From Jeremy Page in Kiev, The Times Online
London, United Kingdom, Friday, February 3, 2006

THE last time The Times saw Viktor Yanukovych, the burly former
convict and then Prime Minister of Ukraine looked like a broken man.

His victory in a presidential election had just been overturned after a
fortnight of massive protests centred on Kiev, the Ukrainian capital.

Viktor Yushchenko, who led the Orange Revolution and went on to win
theelection re-run, was being hailed around the world as a democratic
hero who had wrenched the country of 47 million people out of Russia's
stifling embrace. Mr Yanukovych was vilified as a Kremlin stooge.

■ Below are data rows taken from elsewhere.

-- ==== Sys2Proof/Machine/Map.lean ====
section
/-! DEFINITION. The host address map (20_memory.md rules R61, R62): the registers, the windows, and what
stands at an address. -/

namespace Sys2Proof.Machine

/-- The registers of the address map (R61). -/
inductive Reg where
  | id | cmd | status | errcode | cfgVersion | ilen | olen | maskkey | frame | plen | consumed
  | keylen | hdrCount | paramIbufSize | paramHdrN | paramHnameMax | paramHvalMax
  | nameLen (e : Nat)
  | valueLen (e : Nat)
  deriving DecidableEq, Repr

/-- The windows of the address map, one per byte buffer (R61, R62). -/
inductive Win where
  | digest | token | keybuf
  | hname (e : Nat)
  | hval (e : Nat)
  | ibuf | obuf
  deriving DecidableEq, Repr

/-- What stands at a host address. -/
inductive Place where
  | reg (r : Reg)
  | byte (w : Win) (i : Nat)
  | reserved
  deriving DecidableEq, Repr

/-- The RW registers, which a 32-bit write may address (R63). -/
def Reg.writable : Reg → Bool
  | .cmd | .status | .cfgVersion | .ilen | .maskkey | .keylen | .hdrCount => true
  | .nameLen _ | .valueLen _ => true
  | .id | .errcode | .olen | .frame | .plen | .consumed => false
  | .paramIbufSize | .paramHdrN | .paramHnameMax | .paramHvalMax => false

/-- The RW windows, which an 8-bit write may address (R63). -/
def Win.writable : Win → Bool
  | .keybuf | .hname _ | .hval _ | .ibuf => true
  | .digest | .token | .obuf => false

/-- The host address of a window's byte 0 (R61). -/
def Win.base : Win → Nat
  | .digest => 0x100
  | .token => 0x120
  | .keybuf => 0x200
  | .hname e => 0x10000 + 0x400 * e + 0x100
  | .hval e => 0x10000 + 0x400 * e + 0x200
  | .ibuf => 0x100000
  | .obuf => 0x200000

/-- A window's size in bytes (R7, R35 to R39, R42). -/
def Win.size (p : Params) : Win → Nat
  | .digest => 20
  | .token => 28
  | .keybuf => p.hvalMax
  | .hname _ => p.hnameMax
  | .hval _ => p.hvalMax
  | .ibuf => p.ibufSize
  | .obuf => p.ibufSize

/-- Window byte `i` stands at `base + i` (R62). -/
def Win.addr (w : Win) (i : Nat) : Nat := w.base + i

/-- The control, status, operand and result registers and their addresses (R61). -/
def controlMap : List (Nat × Reg) :=
  [(0x000, .id), (0x004, .cmd), (0x008, .status), (0x00C, .errcode), (0x010, .cfgVersion),
   (0x014, .ilen), (0x018, .olen), (0x01C, .maskkey), (0x020, .frame), (0x024, .plen),
   (0x028, .consumed), (0x02C, .keylen), (0x030, .hdrCount), (0x034, .paramIbufSize),
   (0x038, .paramHdrN), (0x03C, .paramHnameMax), (0x040, .paramHvalMax)]

/-- What stands at offset `off` of header-table entry `e` (R61). -/
def locateEntry (p : Params) (e off : Nat) : Place :=
  if off = 0x000 then .reg (.nameLen e)
  else if off = 0x004 then .reg (.valueLen e)
  else if 0x100 ≤ off ∧ off < 0x100 + p.hnameMax then .byte (.hname e) (off - 0x100)
  else if 0x200 ≤ off ∧ off < 0x200 + p.hvalMax then .byte (.hval e) (off - 0x200)
  else .reserved

/-- What stands at host address `a` (R61): a register at its own address only, a window byte, or
reserved. -/
def locate (p : Params) (a : Nat) : Place :=
  if a < 0x100 then
    match controlMap.lookup a with
    | some r => .reg r
    | none => .reserved
  else if a < 0x100 + 20 then .byte .digest (a - 0x100)
  else if a < 0x120 then .reserved
  else if a < 0x120 + 28 then .byte .token (a - 0x120)
  else if a < 0x200 then .reserved
  else if a < 0x200 + p.hvalMax then .byte .keybuf (a - 0x200)
  else if a < 0x10000 then .reserved
  else if a < 0x10000 + 0x400 * p.hdrN then
    locateEntry p ((a - 0x10000) / 0x400) ((a - 0x10000) % 0x400)
  else if a < 0x100000 then .reserved
  else if a < 0x100000 + p.ibufSize then .byte .ibuf (a - 0x100000)
  else if a < 0x200000 then .reserved
  else if a < 0x200000 + p.ibufSize then .byte .obuf (a - 0x200000)
  else .reserved

end Sys2Proof.Machine
end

Just over a year later, however, Mr Yanukovych had a defiant gleam in
his eye as he met The Times in his newly refurbished office in the centre
of Kiev.

And with good reason. He is not just back at the forefront of Ukrainian
politics: he is on the verge of snatching back power from under the noses
of the Western governments that so enthusiastically embraced the Orange
Revolution.

"It is high time to end incompetence," he says in a slick new campaign
advertisement. "Together we will win for the sake of Ukraine."

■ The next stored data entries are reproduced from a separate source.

-- ==== Sys2Proof/Laws/Sha1.lean ====
section
/-! SUPPORT. The lengths of digests and Base64 texts. -/

namespace Sys2Proof.Machine

@[simp] theorem digestBytes_length (h : Chain) : (digestBytes h).length = 20 := rfl

@[simp] theorem sha1_length (m : List Byte) : (sha1 m).length = 20 := digestBytes_length _

@[simp] theorem groupChars_length (n : BitVec 24) : (groupChars n).length = 4 := rfl

theorem base64_length : ∀ d : List Byte, (base64 d).length = 4 * ((d.length + 2) / 3)
  | [] => rfl
  | [_] => by simp [base64]
  | [_, _] => by simp [base64]
  | d0 :: d1 :: d2 :: rest => by
    rw [base64, List.length_append, groupChars_length, base64_length rest]
    simp only [List.length_cons]
    omega

theorem padMessage_length (m : List Byte) :
    (padMessage m).length = m.length + 1 + padZeros m.length + 8 := by
  simp [padMessage, be64Bytes]; omega

end Sys2Proof.Machine
end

His Party of the Regions, which advocates closer ties with Russia, is
leading all opinion polls before parliamentary elections on March 26. His
personal ratings also outstrip those of his rivals. And since Parliament,
rather than the President, chooses the Prime Minister under constitutional
reforms introduced on January 1, he is now a front-runner to assume what
will be the nation's most powerful post.

The West may have won the geopolitical battle over Ukraine in 2004. But,
with less than two months until the elections, analysts say, it appears to
be losing the war.

"In 2005 this country went from one crisis to another," Mr Yanukovych,
56, told The Times.

"People got used to worrying all the time about what's going to happen
tomorrow. People are tired of this instability. All they see from this
Government is populism and unprofessionalism."

The fault lies principally with the business leaders who bankrolled the
Orange Revolution, analysts say.

Mr Yushchenko took power promising an end to the corruption, human
rights abuses and economic bungling that had plagued Ukraine under his
predecessor, Leonid Kuchma.

He pledged to lead Ukraine into the EU and Nato, tearing it out of Russia's
strategic orbit for good. But within a few months infighting and
allegations of corruption tore his team apart and in September he sacked
the Government of his revolutionary partner, Yuliya Tymoshenko.

"The fundamental mistake was a lack of coherent political strategy," said
Yuri Yakymenko, a political analyst at the Razumkov Centre in Ukraine.
"Right from the start they were competing for position in the parliamentary
elections."

The problems were not just internal, however. Many Ukrainians feel they
did not receive the support they had anticipated from the West. The EU
quickly poured cold water on Mr Yushchenko's promises to join the body
and instead awarded Ukraine the nebulous prize of "market economy status"
last year.

"If there had been a definite signal on EU membership it would have been
better for Yushchenko," Mr Yakymenko said .

President Putin said this week that the United States had given Ukraine
just $174 million (£98 million) in aid last year, compared with between $3
billion and $5 billion that Kiev had received in subsidies from Moscow.

Ukraine says it hopes to join Nato by 2008 but Western diplomats say that
is unrealistic given popular opposition to the idea and the complexity of
integrating technical standards. Russia, meanwhile, has been flexing its
economic muscles to remind Ukrainians of their continued dependence
on their former imperial and Soviet masters.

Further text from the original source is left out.